Task requirements
All of the records must come back exactly as they were given.

Stored items
-- ==== Sys2Proof/Laws/FootLogStore.lean ====
section
/-! SUPPORT. Footprints of the state functions of LogStore.lean. -/
set_option Elab.async false
namespace Sys2Proof.Machine

theorem State.stage_foot (s : State) (o : LogOffer) : Foot 0x300 s (s.stage o) := by
  unfold State.stage
  exact (State.setEcc_foot _ _ _).after (.log .same)

theorem State.startBurst_foot (s : State) : Foot 0x40000100 s s.startBurst := by
  unfold State.startBurst
  exact .ite ((State.used_foot _).after (.log .same)) .same

theorem State.logDamaged_foot (s : State) (n : Nat) : Foot 0x73DDBFE9 s (s.logDamaged n) := by
  unfold State.logDamaged
  exact .ite .same ((State.raise_foot _ _ _ _).after (.log .same))

end Sys2Proof.Machine
end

Task result
-- ==== Sys2Proof/Laws/FootLogStore.lean ====
section
/-! SUPPORT. Footprints of the state functions of LogStore.lean. -/
set_option Elab.async false
namespace Sys2Proof.Machine

theorem State.stage_foot (s : State) (o : LogOffer) : Foot 0x300 s (s.stage o) := by
  unfold State.stage
  exact (State.setEcc_foot _ _ _).after (.log .same)

theorem State.startBurst_foot (s : State) : Foot 0x40000100 s s.startBurst := by
  unfold State.startBurst
  exact .ite ((State.used_foot _).after (.log .same)) .same

theorem State.logDamaged_foot (s : State) (n : Nat) : Foot 0x73DDBFE9 s (s.logDamaged n) := by
  unfold State.logDamaged
  exact .ite .same ((State.raise_foot _ _ _ _).after (.log .same))

end Sys2Proof.Machine
end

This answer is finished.